Hmmm.  Can't get the spell check to work.  Damn, I'm in trouble. :blotto:


----------



## FSTO (30 Mar 2005)

Zipper said:
			
		

> LOL, nice post and thanks
> 
> However. I am not proposing anything of the sort. In fact I am wondering at the rumblings within the top brass about it, and them using my question as a argument for it. At least thats what I hear. Which may be all BS that I am just imagining.
> 
> ...



Take a look at the USN, (I know, we can argue forever about who actually "owns" the USMC) you could argue that Hellyer should have looked at their org as a template for our own "Unified" Armed Forces.

_Just as an aside, when we had a carrier, every summer our Sea Furies and later Banshees would train with the army in Shilo Manitoba (flying out of Rivers Manitoba) in close air support exercises. I think we were more "Joint" in the 50's and early 60's than we have ever been since unification_


----------



## McG (30 Mar 2005)

FSTO said:
			
		

> Take a look at the USN, (I know, we can argue forever about who actually "owns" the USMC) you could argue that Hellyer should have looked at their org as a template for our own "Unified" Armed Forces.


I've read in a few places that Hellyer did look to the USMC as the model for unification.


----------



## Old Sweat (30 Mar 2005)

The whole subject of unification got very muddled, and I lived through it, because the administrative issues such as removal of duplication and inefficiencies of scale became confused with operational matters. Thus strange things happened such as the reduction of the number of trades to less than one hundred because Mr Hellyer stated that as one of the goals of his grand design.
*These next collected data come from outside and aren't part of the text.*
/-- A notice with the session's sequence (R89). -/
structure SentNotice where
  seq    : BitVec 32
  notice : Notice
deriving DecidableEq, Repr

/-- The states of a session's table entry that hold a session (03 R77). -/
inductive SessState where
  | offered | open_ | closing
deriving DecidableEq, Repr

/-- A session (03 R74 to R89). -/
structure Session where
  id         : BitVec 32
  st         : SessState
  hand       : Nat
  cert       : Bytes                -- SHA-384 fingerprint of its certificate
  sealOn     : Bool
  th         : Bytes := []
  prk        : Bytes := []
  hostKey    : Bytes := []          -- the host certificate's key, as the handshake verifies with it
  keyIn      : Bytes := []          -- k_hp, in the XCT seal engine (01 R12)
  keyOut     : Bytes := []          -- k_ph
  mgmt       : Bool := false
  drill      : Bool := false
  credit     : Nat := 0
  window     : Nat := 0
  idle       : Nat := 0             -- seconds
  swin       : Nat := 0             -- stream window, KiB
  slimit     : Nat := 0
  seqIn      : Nat := 0             -- S
  seen       : List Nat := []       -- accepted sequences within the window
  reqHigh    : Nat := 0             -- H
  recorded   : List (Nat × Option (BitVec 16)) := []   -- none: in flight; some: the original status
  orderedHigh : Nat := 0
  seqOut     : Nat := 0
  path       : Path := {}           -- that of the most recently accepted frame (R84)
  lastAt     : Nat := 0
  offeredAt  : Nat := 0
  closingAt  : Nat := 0
  noticeSeq  : BitVec 32 := 0       -- sequence of the last notice sent
  kept       : List SentNotice := []   -- the last 64, newest first
  waiting    : List Notice := []    -- routed and not yet sent
deriving DecidableEq, Repr

abbrev Session.half (x : Session) : Half := x.path.half

/-- A stream of a session (03 R71 to R73). -/
structure Stream where
  session  : BitVec 32
  id       : BitVec 32
  input    : Bool
  uid      : Nat                    -- the command that opened it
  declared : Option Nat             -- declared length of an input stream
  acked    : Nat := 0               -- acknowledged offset: by the part (input) or by the host (output)
  segs     : List (Nat × Bytes) := []   -- input bytes held beyond the acknowledged offset
  data     : Bytes := []            -- input: delivered bytes; output: bytes produced
  ended    : Option Nat := none     -- end offset given by a last flag
  lastAt   : Nat := 0               -- last new byte (input), last transmission (output)
  announced : Nat := 0              -- input: offset of the last STREAM_ACK; output: bytes sent
  advAt    : Nat := 0               -- input: when the acknowledged offset first passed the last STREAM_ACK's (R72)
  resends  : Nat := 0
  used     : Nat := 0               -- input: bytes its command has acted on
  hold     : Nat := 0               -- hold-buffer bytes its data still reserves (07 R198)
  holdSeat : Nat := 0
deriving DecidableEq, Repr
People in the support world generally came out of this much the worse for wear, as opposed to say the combat arms who were screwed about to a much lesser extent. 

When the commands were unified, which was the second major step after the creation of Canadian Forces Headquarters, Maritime Command absorbed the RCAF maritime patrol world and Mobile Command took over what little tactical fast air we had, a few T33s at Rivers, I believe. The army at that time already had integral aviation including 1 Transport Helicopter Platoon with six (I think) Voyaguer helicopters. The old RCAF transport and air defence commands remained relatively intact and Air Training Command became the nucleus of Training Command which absorbed the other services' schools.
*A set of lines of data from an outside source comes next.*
/-- Raises a notice (R386): each destination of its source's route takes it, and so do the sessions `addressed` by the
notice's own chapter, once each (R388). -/
def raise (p : Part) (n : Notice) (addressed : List (BitVec 32) := []) : Part :=
  let p := p.bump (regAddr 0 winNTC 0x0100)
  match routeOf p.deal.active n.source with
  | none => p.toSessions (fun x => addressed.contains x.id) n
  | some r =>
    let on := r.minsev ≤ n.sev
    let sess := on && r.dest.toNat.testBit 1
    let take := sess && noticeFor r.hand n
    let p := if sess && !take then p.bump (regAddr 0 winNTC 0x0108) else p
    let p := p.toSessions (fun x => (take && x.hand = r.hand) || addressed.contains x.id) n
    let p := if on && r.dest.toNat.testBit 0 then p.setEvr { p.evr with house := n :: p.evr.house } else p
    if on && r.dest.toNat.testBit 2 then p.toApplets r.hand n else p

/-- A notice of a code with a body. -/
def notice (p : Part) (source : Nat) (code : BitVec 16) (sev hand : Nat) (body : Bytes)
    (addressed : List (BitVec 32) := []) : Part :=
  p.raise { source := source, code := code, sev := sev, hand := hand, optime := p.optime, body := body } addressed

end Part

namespace Part

/-! ### Rate limits (R375, R376) -/

def bucketKey (die : Nat) (code : BitVec 16) : Nat := die * 65536 + code.toNat

/-- Rate and burst of a code on a die: the Deal's, or 100/s and 32 (R375, R376). -/
def limitOf (p : Part) (die : Nat) (code : BitVec 16) : Nat × Nat :=
  match (p.deal.active.map (·.limits)).getD [] |>.find? (fun e => e.code = code ∧ e.mask.toNat.testBit die) with
  | some e => (e.rate, e.burst)
  | none => (100, 32)

end Part

/-- Units of a token in a bucket: a rate of r tokens a second adds r units each engine cycle. -/
def tokenUnit := 3000000000

/-- A bucket's units at a time, at most its burst. -/
def refilled (b : Bucket) (rate burst now : Nat) : Nat := min (burst * tokenUnit) (b.amount + rate * (now - b.at_))

namespace Part

/-- The code's bucket: full when it was never used. -/
def codeBucket (p : Part) (die : Nat) (code : BitVec 16) : Nat :=
  let (rate, burst) := p.limitOf die code
  match Sparse.get? p.evr.buckets (bucketKey die code) with
  | some b => refilled b rate burst p.now
  | none => burst * tokenUnit

def globalBucket (p : Part) : Nat := refilled p.evr.global 200000 4096 p.now

/-- True when an occurrence passes both buckets (R375). -/
def passesRate (p : Part) (die : Nat) (code : BitVec 16) : Bool :=
  tokenUnit ≤ p.codeBucket die code && tokenUnit ≤ p.globalBucket

/-- One token leaves each bucket (R375). -/
def takeTokens (p : Part) (die : Nat) (code : BitVec 16) : Part :=
  p.setEvr { p.evr with
    buckets := Sparse.put p.evr.buckets (bucketKey die code) { amount := p.codeBucket die code - tokenUnit, at_ := p.now }
    global := { amount := p.globalBucket - tokenUnit, at_ := p.now } }

/-- A suppressed occurrence: counted, and carried by the next record of the code from the die (R375). -/
def suppress (p : Part) (die : Nat) (code : BitVec 16) : Part :=
  let byGlobal := tokenUnit ≤ p.codeBucket die code
  let k := bucketKey die code
  let p := p.setEvr { p.evr with supp := Sparse.set 0 p.evr.supp k (min 255 (Sparse.get 0 p.evr.supp k + 1)) }
  let p := p.bump (regAddr 0 winEVR 0x0108)
  if byGlobal then p.bump (regAddr 0 winEVR 0x0110) else p

/-- Creates and stores a record, taking the suppressed count of its code with it (R372, R375). The last sequence is never assigned: once it is
reached nothing is recorded, and one LOG_FATAL notice has gone out (17 R430). -/
def create (p : Part) (code : BitVec 16) (sev : Nat) (flags : Byte) (die : Nat) (p1 p2 p3 : Word) (toKitty : Bool := false) : Part :=
  let k := bucketKey die code
  if p.evr.seq = 2 ^ 48 - 1 then p.bump (regAddr 0 winEVR 0x0108)
  else
    let r := p.makeRec code sev flags (BitVec.ofNat 8 die) p1 p2 p3 (Sparse.get 0 p.evr.supp k)
    let p := (p.setEvr { p.evr with supp := Sparse.erase p.evr.supp k }).store r toKitty
    if p.evr.seq = 2 ^ 48 - 1 then p.notice 9 0x0908 4 0 (zeros 12) else p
Mobile Command was very roughly based on the Fleet Marine Force and consisted of the land forces in Canada, including the aviation assets, the tactical air squadrons and the Buffalo squadron which was being formed at roughly the same time. It was planned to have a mobile logistics tail as was the case for the Marines, but force reductions soon ended that.

The forces in Europe, Canadian Army National Force Europe and the 1st Air Division, remained as two separate commands reporting to CFHQ at this time.

The reserves did not belong to any of the operational commands, but were part of a separate chain which did all sorts of harm.

Where the "jointness" fell down, and this was never resolved, was that the existing operational roles were single service. For example Maritime Command including Maritime Air Group had a very real and very necessary operational role under the Supreme Allied Commander Atlantic. Mr Hellyer liked to complain that the services all had different concept of operations with the navy seeing itself escorting convoys, the army fighting a 30-day land battle in Europe and the air force going out in a blaze of nuclear energy. All this was quite true, and it was precisely because these were the roles of each service in a period of escalating tension leading to the outbreak of conventional war in Europe that could go nuclear at any time.

It was very difficult to become joint under these conditions which really remained until the end of the Cold War. Today we (or rather you) are in a whole new game and logic seems to indicate that jointness is the way ahead, at least until something completely unforeseen comes along again.


----------



## FSTO (30 Mar 2005)

MCG said:
			
		

> I've read in a few places that Hellyer did look to the USMC as the model for unification.



Maybe so but he didn't realize that your need a Navy (and Air Force   ;D) to get your marines to where they need to be.


----------



## FSTO (30 Mar 2005)

Old Sweat said:
			
		

> When the commands were unified, which was the second major step after the creation of Canadian Forces Headquarters, *Maritime Command absorbed the RCAF maritime patrol world * and Mobile Command took over what little tactical fast air we had, a few T33s at Rivers, I believe.



There was a drive in the 50's for the RCN to take over Maritime Air Patrol duties from the RCAF (modled on the USN) but was shot down by internal RCN politics and a concerted effort by the RCAF. When unification came about Admiral O'Brien (sp) was delighted to pick up Maritime Air Patrol group. Legend has it that the Navy went down to Greenwood and kicked out about 20% of the deadwood that the Air Force had accumulated there. Shortly thereafter Air Command was formed and (for want of a better word) they got their stuff back. But for a very short time the Navy (on the east coast at least) owned the Argus.


----------